-- ==== Sys2Proof/Tests/Slice0.lean ====
section
/-! SUPPORT. Tests against the spec's own vectors (95_test_vectors.md), words written out from R53, R54, R62, and for each statement with
hypotheses a concrete state that meets them. -/

namespace Sys2Proof.Tests

open Sys2Proof.Machine

/-- The group of S3. -/
def s3 : Group := ⟨0, 255, 0, 255, 0, 255, 0, 255⟩
/-- The group of S4: one interior sample. -/
def s4 : Group := ⟨0, 0, 0, 0, 0, 0, 0, 128⟩
/-- The group of V11: two interior samples, 1 and 254. -/
def v11 : Group := ⟨255, 1, 0, 254, 0, 0, 255, 0⟩
/-- The group of V13: all interior, distinct. -/
def v13 : Group := ⟨1, 2, 3, 4, 5, 6, 7, 8⟩

/-- No call running, with two bytes already in `OUT`. -/
def quiet (g : Group) : State where
  group := g
  pos := 0
  len := 0
  status := .idle
  cause := .none
  input := []
  output := [0x12, 0x34]
  wires := settleWires Config.marker g
  sinkReady := true
  out0 := 2
  draws := 0
  moves := []

/-- A call on `xs` running, at its beginning. -/
def calling (g : Group) (xs : List Byte) : State :=
  { quiet g with status := .busy, len := xs.length, input := Memory.ofSeq xs }

/-- No call running, with the samples `xs` placed. -/
def placed (xs : List Byte) : State := { quiet s4 with input := Memory.ofSeq xs }

/-- One observation of the state an outcome leaves. -/
def seen {α : Type} (f : State → α) : Result → Option α
  | .next s => some (f s)
  | .fault _ => none
  | .refused _ => none

/-! ### Well-formedness: one ill-formed term for each check -/

theorem test_wf_escape : wellFormed (.e Config.marker s4) = true := by
  simp only [wellFormed, beq_self_eq_true, Bool.true_and]; decide
theorem test_wf_refuses_other_marker : wellFormed (.e (Config.marker + 1) s4) = false := by
  simp [wellFormed]
theorem test_wf_refuses_saturated_escape : wellFormed (.e Config.marker s3) = false := by
  simp only [wellFormed, beq_self_eq_true, Bool.true_and]; decide

/-! ### Decoding: words written out from the spec's formats -/

/-- R53: bits 1, 3, 5, 7 set (S3). -/
theorem test_decode_B : decodeUnit [0b10101010#8] = .ok (.b 0xAA#8) := by rfl
/-- R54: marker byte first, then samples 0 to 7. -/
theorem test_decode_E : decodeUnit [0x5A#8, 1#8, 2#8, 3#8, 4#8, 5#8, 6#8, 7#8, 8#8] = .ok (.e 0x5A#8 v13) := by rfl
theorem test_decode_rejects_empty : decodeUnit [] = .error .empty := by rfl
theorem test_decode_rejects_third_length : decodeUnit [0#8, 0#8] = .error (.badLength 2) := by rfl
/-- R62: 0x00 under mask 0xFF. -/
theorem test_decode_EMITB : decodeTableWord 8 0b00000000 = some .emitb := by decide
/-- R62: any of the other 255 values. -/
theorem test_decode_EMITE : decodeTableWord 8 0b00000001 = some .emite ∧ decodeTableWord 8 0xFF = some .emite := by decide
/-- R37: stream byte `k` at bits `8k+7 : 8k`. -/
theorem test_decode_E_word : decodeTableWord 72 0x08070605040302015A = some (.e 0x5A#8 v13) := by decide
theorem test_decode_no_other_row : decodeTableWord 0 0 = none ∧ decodeTableWord 16 0 = none := by decide
/-- P4: a consumer of `5A 07 …` with `MARKER = 0x5A` reads the collision unit as an escape unit. -/
theorem test_consumer_misreads_P4 :
    readUnit 0x5A#8 [0x5A#8, 0x07#8, 0x00#8, 0xFF#8, 0#8, 0#8, 0#8, 0#8, 0#8] =
      .ok (.e 0x5A#8 ⟨7, 0, 255, 0, 0, 0, 0, 0⟩, []) := by rfl
theorem test_table_word_runs_first_after_reset :
    step (State.reset.withFetchWord 8 0) = exec .emitb { State.reset with draws := 1 } := by rfl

--------------------

**WHAT YOU HAVE TO DO**
Count each line above in which the string "Memory" appears, then state only the total.

**ANSWER TO THE EXERCISE**
2